I am curious about line conditioners.


How will a line conditioner help my home theater? What other things should I know about setting up my home theater? I have all Rotel amps, and M & K Speakers, Each speaker has it's own amp, I am using AMC and a new product called stereo 2000, If anyone can help I'd sure be thankful for the advice or knowledge.
greengroup
Basically the power conditioner will "clean up your power". It will filter out the AC noise (such as RF & EMI)picked up by the giant antenna (all wire ran from the power station to your equipment) that exist in your powerline, thus your equipment gets cleaner power to work with. The end result is a lower noise floor, more of the original signal from you source to show through on your display (speakers, TV's etc.). As far as the digital outlets, what it'll do is separate the digital power from the analog power. Digital sources will emit its own digital noise back out so if the analog is plugged into the same bank as the digital, you just kind of defeated the purpose of cleaning up your power. A good power conditioner will have those problems taken care of in its design just as the digital source will as well. Just be careful, some power conditioners/surge protecters will limit your amplifier's ability to draw power at an instant notice. I hope I have clearified it a little bit for you.

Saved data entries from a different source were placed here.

-- ==== Sys2Proof/Machine/Swap.lean ====
section
/-! DEFINITION. The byte-order swapper: SWAP32 and SWAP16 (40_byte_order_swapper.md). -/

namespace Sys2Proof.Machine

/-- `Swap32(a) = a[7:0] ++ a[15:8] ++ a[23:16] ++ a[31:24]` (rule R64). -/
def swap32 (a : Word) : Word :=
  a.extractLsb' 0 8 ++ a.extractLsb' 8 8 ++ a.extractLsb' 16 8 ++ a.extractLsb' 24 8

/-- `Swap16(a) = sext_32(a[7:0] ++ a[15:8])` (rule R65; 32 bits is the native width, 92_eei_decisions.md D12). -/
def swap16 (a : Word) : Word := (a.extractLsb' 0 8 ++ a.extractLsb' 8 8 : BitVec 16).signExtend 32

/-- SWAP32 (rule R64). -/
def execSwap32 (s : State) : Host.Outcome State Fault Refusal :=
  onInFlight s fun f => complete (.ok (zext64 (swap32 f.a))) s

/-- SWAP16 (rule R65). -/
def execSwap16 (s : State) : Host.Outcome State Fault Refusal :=
  onInFlight s fun f => complete (.ok (zext64 (swap16 f.a))) s

end Sys2Proof.Machine
end

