-- ==== Sys2Proof/Laws/Memory.lean ====
section
/-! SUPPORT. The laws of BUF's bytes: read after write, every other byte left alone, and the canonical form kept. -/

namespace Sys2Proof.Machine

@[simp] theorem Memory.read_nil (a : Nat) : Memory.read [] a = unlistedByte := rfl

theorem Memory.read_cons (k : Nat) (v : Byte) (m : Memory) (a : Nat) :
    Memory.read ((k, v) :: m) a = if a = k then v else Memory.read m a := rfl

theorem Memory.wf_nil : Memory.wf [] := by decide

theorem Memory.wf.tail {x : Host.Cell} {m : Memory} (h : Memory.wf (x :: m)) : Memory.wf m :=
  ⟨(List.pairwise_cons.mp h.1).2, fun y hy => h.2 y (List.mem_cons_of_mem _ hy)⟩

/-- Below its first offset a canonical memory lists nothing. -/
theorem Memory.read_of_lt {m : Memory} {a : Nat} (h : ∀ x ∈ m, a < x.1) : m.read a = unlistedByte := by
  induction m with
  | nil => rfl
  | cons x m ih =>
    obtain ⟨k, v⟩ := x
    rw [read_cons, if_neg (by have := h (k, v) (by simp); simp at this; omega)]
    exact ih fun y hy => h y (List.mem_cons_of_mem _ hy)

/-- Every listed offset of a written memory was listed before, or is the one written. -/
theorem Memory.mem_write {m : Memory} {a : Nat} {b : Byte} {x : Host.Cell} (h : x ∈ m.write a b) :
    x ∈ m ∨ (x = (a, b) ∧ b ≠ unlistedByte) := by
  induction m with
  | nil => unfold write at h; split at h <;> simp_all
  | cons y m ih =>
    obtain ⟨k, v⟩ := y
    unfold write at h
    split at h
    · split at h <;> (simp_all; try tauto)
    · split at h
      · split at h <;> (simp_all; try tauto)
      · rcases List.mem_cons.mp h with rfl | h
        · simp
        · rcases ih h with h | h
          · exact .inl (List.mem_cons_of_mem _ h)
          · exact .inr h

/-- A write keeps the canonical form. -/
theorem Memory.write_wf {m : Memory} (h : m.wf) (a : Nat) (b : Byte) : (m.write a b).wf := by
  induction m with
  | nil =>
    unfold write; split
    · exact wf_nil
    · exact ⟨by simp, by simpa⟩
  | cons y m ih =>
    obtain ⟨k, v⟩ := y
    have hk := (List.pairwise_cons.mp h.1).1
    unfold write
    split
    · split
      · exact h
      · refine ⟨List.pairwise_cons.mpr ⟨?_, h.1⟩, ?_⟩
        · intro x hx
          rcases List.mem_cons.mp hx with rfl | hx
          · assumption
          · exact Nat.lt_trans ‹a < k› (hk x hx)
        · intro x hx
          rcases List.mem_cons.mp hx with rfl | hx
          · assumption
          · exact h.2 x hx
    · split
      · split
        · exact h.tail
        · subst_vars
          refine ⟨List.pairwise_cons.mpr ⟨hk, h.tail.1⟩, ?_⟩
          intro x hx
          rcases List.mem_cons.mp hx with rfl | hx
          · assumption
          · exact h.tail.2 x hx
      · have ih := ih h.tail
        refine ⟨List.pairwise_cons.mpr ⟨?_, ih.1⟩, ?_⟩
        · intro x hx
          rcases mem_write hx with hx | ⟨rfl, _⟩
          · exact hk x hx
          · simp; omega
        · intro x hx
          rcases List.mem_cons.mp hx with rfl | hx
          · exact h.2 _ (by simp)
          · exact ih.2 x hx

/-- Read after write, at the written offset and at every other. -/
theorem Memory.read_write {m : Memory} (h : m.wf) (a : Nat) (b : Byte) (x : Nat) :
    (m.write a b).read x = if x = a then b else m.read x := by
  induction m with
  | nil => unfold write; split <;> simp_all [read_cons]
  | cons y m ih =>
    obtain ⟨k, v⟩ := y
    have hk := (List.pairwise_cons.mp h.1).1
    have below : ∀ z, z < k ∨ z = k → Memory.read m z = unlistedByte := fun z hz =>
      read_of_lt fun w hw => by have := hk w hw; simp at this; omega
    unfold write
    split
    · split
      · by_cases hx : x = a
        · subst hx; rw [if_pos rfl, read_cons, if_neg (by omega), below x (by omega)]; simp_all
        · rw [if_neg hx]
      · rw [read_cons]
    · split
      · subst_vars
        split
        · by_cases hx : x = k
          · subst hx; rw [if_pos rfl, below x (by omega)]; simp_all
          · rw [if_neg hx, read_cons, if_neg hx]
        · rw [read_cons, read_cons]; by_cases hx : x = k <;> simp [hx]
      · rw [read_cons, read_cons, ih h.tail]
        by_cases hx : x = k
        · subst hx; simp; omega
        · simp [hx]

/-- Two canonical memories that read alike are equal data. -/
theorem Memory.ext_read {m n : Memory} (hm : m.wf) (hn : n.wf) (h : ∀ a, m.read a = n.read a) : m = n := by
  induction m generalizing n with
  | nil =>
    cases n with
    | nil => rfl
    | cons y n =>
      obtain ⟨k, v⟩ := y
      have := h k; simp [read_cons] at this
      exact absurd this.symm (hn.2 (k, v) (by simp))
  | cons x m ih =>
    obtain ⟨k, v⟩ := x
    have hk := (List.pairwise_cons.mp hm.1).1
    cases n with
    | nil =>
      have := h k; simp [read_cons] at this
      exact absurd this (hm.2 (k, v) (by simp))
    | cons y n =>
      obtain ⟨l, w⟩ := y
      have hl := (List.pairwise_cons.mp hn.1).1
      have hkl : k = l := by
        rcases Nat.lt_trichotomy k l with hlt | rfl | hlt
        · have := h k
          rw [read_cons, if_pos rfl, read_cons, if_neg (by omega),
            read_of_lt fun z hz => by have := hl z hz; simp at this; omega] at this
          exact absurd this (hm.2 (k, v) (by simp))
        · rfl
        · have := h l
          rw [read_cons, if_neg (by omega), read_cons, if_pos rfl,
            read_of_lt fun z hz => by have := hk z hz; simp at this; omega] at this
          exact absurd this.symm (hn.2 (l, w) (by simp))
      subst hkl
      have hvw : v = w := by have := h k; simpa [read_cons] using this
      subst hvw
      rw [ih hm.tail hn.tail fun a => ?_]
      by_cases ha : a = k
      · subst ha
        rw [read_of_lt fun z hz => by have := hk z hz; simpa using this,
          read_of_lt fun z hz => by have := hl z hz; simpa using this]
      · have := h a; simpa [read_cons, ha] using this

end Sys2Proof.Machine
end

Try a P.S. Audio Power Plant. It will amaze you. Besides you can get a 30 day in home trial and all you have to do is pay shipping. It is with out a doubt the best I have come across. I have used Chang,Monster and Audioprism. Check out the reviews and it was also componet of the year in "Stereophile".Good Luck!
The PS Audio stuff is very nice. Just be sure you want to afford the 500 watts of power it uses (the smallest model). I assume the bigger ones draw even more power.
Ref your comment about the "500 watts of power it uses"....while it's true the PS300 and similar units are only about 50% efficient, the amount it draws depends on what you plug into it! If you are only using it to power a digital front end for example (like I do), the components only draw about 40-50W, so the draw from the wall is roughly twice that, or 100W. People who are concerned about the electric bill should do their listening in the dark!